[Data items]
-- ==== Sys2Proof/Laws/Bits.lean ====
section
/-! SUPPORT. What the array helpers and the visits do, said once. -/

namespace Sys2Proof.Machine

variable {α β : Type} {n : Nat}

/-! ## Fixed arrays -/

theorem nth_of_lt {v : Vector α n} {i : Nat} (h : i < n) (d : α) : nth v i d = v[i] := by
  simp [nth, h]

theorem nth_of_ge {v : Vector α n} {i : Nat} (h : n ≤ i) (d : α) : nth v i d = d := by
  simp [nth, Nat.not_lt.mpr h]

@[simp] theorem nth_put_same (v : Vector α n) {i : Nat} (h : i < n) (x d : α) :
    nth (put v i x) i d = x := by
  simp [nth, put, h]

@[simp] theorem nth_put_other (v : Vector α n) {i j : Nat} (h : j ≠ i) (x d : α) :
    nth (put v i x) j d = nth v j d := by
  by_cases hj : j < n
  · by_cases hi : i < n
    · simp [nth, put, hj, hi, Ne.symm h]
    · simp [put, hi]
  · simp [nth, hj]

/-- A replaced element, read anywhere. -/
theorem nth_put (v : Vector α n) (i j : Nat) (x d : α) :
    nth (put v i x) j d = if j = i ∧ j < n then x else nth v j d := by
  by_cases h : j = i
  · subst h
    by_cases hj : j < n
    · simp [hj]
    · simp [hj, nth_of_ge (Nat.not_lt.mp hj)]
  · simp [h]

@[simp] theorem nth_replicate (i : Nat) (x d : α) :
    nth (Vector.replicate n x) i d = if i < n then x else d := by
  unfold nth
  split <;> simp

/-- An array of equal elements reads as that element everywhere when it is the default too. -/
theorem nth_replicate_self (i : Nat) (d : α) : nth (Vector.replicate n d) i d = d := by simp

@[simp] theorem nth_mapV (f : α → β) (v : Vector α n) (i : Nat) (d : α) :
    nth (mapV f v) i (f d) = f (nth v i d) := by
  unfold nth
  split
  · simp [mapV]
  · rfl

/-- An element taken through `f`, inside the array. -/
theorem nth_mapV_lt (f : α → β) (v : Vector α n) {i : Nat} (h : i < n) (d : α) (e : β) :
    nth (mapV f v) i e = f (nth v i d) := by
  simp [nth, h, mapV]

@[simp] theorem nth_tabulate (f : Nat → α) (i : Nat) (d : α) :
    nth (tabulate n f) i d = if i < n then f i else d := by
  unfold nth
  split <;> simp_all [tabulate]

/-- Two arrays that read alike everywhere are equal. -/
theorem vector_ext_nth {v w : Vector α n} (d : α) (h : ∀ i, i < n → nth v i d = nth w i d) :
    v = w := by
  apply Vector.ext
  intro i hi
  simpa [nth, hi] using h i hi

@[simp] theorem put_nth_self (v : Vector α n) (i : Nat) (d : α) : put v i (nth v i d) = v := by
  apply vector_ext_nth d
  intro j _
  rw [nth_put]
  split
  · next h => rw [h.1]
  · rfl

/-! ## Visits -/

variable {σ μ ι : Type}

@[simp] theorem quiet_fst (s : σ) : (quiet s : σ × List μ).1 = s := rfl
@[simp] theorem quiet_snd (s : σ) : (quiet s : σ × List μ).2 = [] := rfl

@[simp] theorem andThen_fst (f g : σ → σ × List μ) (s : σ) :
    (andThen f g s).1 = (g (f s).1).1 := rfl
@[simp] theorem andThen_snd (f g : σ → σ × List μ) (s : σ) :
    (andThen f g s).2 = (f s).2 ++ (g (f s).1).2 := rfl

@[simp] theorem visit_nil (f : ι → σ → σ × List μ) (s : σ) : visit [] f s = (s, []) := rfl
@[simp] theorem visit_cons_fst (i : ι) (is : List ι) (f : ι → σ → σ × List μ) (s : σ) :
    (visit (i :: is) f s).1 = (visit is f (f i s).1).1 := rfl
@[simp] theorem visit_cons_snd (i : ι) (is : List ι) (f : ι → σ → σ × List μ) (s : σ) :
    (visit (i :: is) f s).2 = (f i s).2 ++ (visit is f (f i s).1).2 := rfl

/-- What every item of a visit keeps, the visit keeps. -/
theorem visit_keeps {P : σ → Prop} {f : ι → σ → σ × List μ} {is : List ι}
    (h : ∀ i ∈ is, ∀ s, P s → P (f i s).1) {s : σ} (hs : P s) : P (visit is f s).1 := by
  induction is generalizing s with
  | nil => exact hs
  | cons i is ih =>
    exact ih (fun j hj => h j (List.mem_cons_of_mem i hj)) (h i List.mem_cons_self s hs)

/-- A reading that every item of a visit leaves alone, the visit leaves alone. -/
theorem visit_frame {γ : Type} (r : σ → γ) {f : ι → σ → σ × List μ} {is : List ι}
    (h : ∀ i ∈ is, ∀ s, r (f i s).1 = r s) (s : σ) : r (visit is f s).1 = r s :=
  visit_keeps (P := fun x => r x = r s) (fun i hi x hx => (h i hi x).trans hx) rfl

/-- What every message of a visit's items satisfies, every message of the visit satisfies. -/
theorem visit_messages {Q : μ → Prop} {f : ι → σ → σ × List μ} {is : List ι}
    (h : ∀ i ∈ is, ∀ s, ∀ m ∈ (f i s).2, Q m) (s : σ) : ∀ m ∈ (visit is f s).2, Q m := by
  induction is generalizing s with
  | nil => simp
  | cons i is ih =>
    intro m hm
    simp only [visit_cons_snd, List.mem_append] at hm
    rcases hm with hm | hm
    · exact h i List.mem_cons_self s m hm
    · exact ih (fun j hj => h j (List.mem_cons_of_mem i hj)) _ m hm

/-- What a fold's every item keeps, the fold keeps. -/
theorem foldl_keeps {P : σ → Prop} {f : σ → ι → σ} {is : List ι}
    (h : ∀ i ∈ is, ∀ s, P s → P (f s i)) {s : σ} (hs : P s) : P (is.foldl f s) := by
  induction is generalizing s with
  | nil => exact hs
  | cons i is ih =>
    exact ih (fun j hj => h j (List.mem_cons_of_mem i hj)) (h i List.mem_cons_self s hs)

/-- A reading that a fold's every item leaves alone, the fold leaves alone. -/
theorem foldl_frame {γ : Type} (r : σ → γ) {f : σ → ι → σ} {is : List ι}
    (h : ∀ i ∈ is, ∀ s, r (f s i) = r s) (s : σ) : r (is.foldl f s) = r s :=
  foldl_keeps (P := fun x => r x = r s) (fun i hi x hx => (h i hi x).trans hx) rfl

end Sys2Proof.Machine
end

Exercise directions: Look above for the line with "theorem visit_cons_fst (i" and the line with "nil => simp"; transcribe both and all lines in between, exactly, and nothing else.

Written reply:
@[simp] theorem visit_cons_fst (i : ι) (is : List ι) (f : ι → σ → σ × List μ) (s : σ) :
    (visit (i :: is) f s).1 = (visit is f (f i s).1).1 := rfl
@[simp] theorem visit_cons_snd (i : ι) (is : List ι) (f : ι → σ → σ × List μ) (s : σ) :
    (visit (i :: is) f s).2 = (f i s).2 ++ (visit is f (f i s).1).2 := rfl

/-- What every item of a visit keeps, the visit keeps. -/
theorem visit_keeps {P : σ → Prop} {f : ι → σ → σ × List μ} {is : List ι}
    (h : ∀ i ∈ is, ∀ s, P s → P (f i s).1) {s : σ} (hs : P s) : P (visit is f s).1 := by
  induction is generalizing s with
  | nil => exact hs
  | cons i is ih =>
    exact ih (fun j hj => h j (List.mem_cons_of_mem i hj)) (h i List.mem_cons_self s hs)

/-- A reading that every item of a visit leaves alone, the visit leaves alone. -/
theorem visit_frame {γ : Type} (r : σ → γ) {f : ι → σ → σ × List μ} {is : List ι}
    (h : ∀ i ∈ is, ∀ s, r (f i s).1 = r s) (s : σ) : r (visit is f s).1 = r s :=
  visit_keeps (P := fun x => r x = r s) (fun i hi x hx => (h i hi x).trans hx) rfl

/-- What every message of a visit's items satisfies, every message of the visit satisfies. -/
theorem visit_messages {Q : μ → Prop} {f : ι → σ → σ × List μ} {is : List ι}
    (h : ∀ i ∈ is, ∀ s, ∀ m ∈ (f i s).2, Q m) (s : σ) : ∀ m ∈ (visit is f s).2, Q m := by
  induction is generalizing s with
  | nil => simp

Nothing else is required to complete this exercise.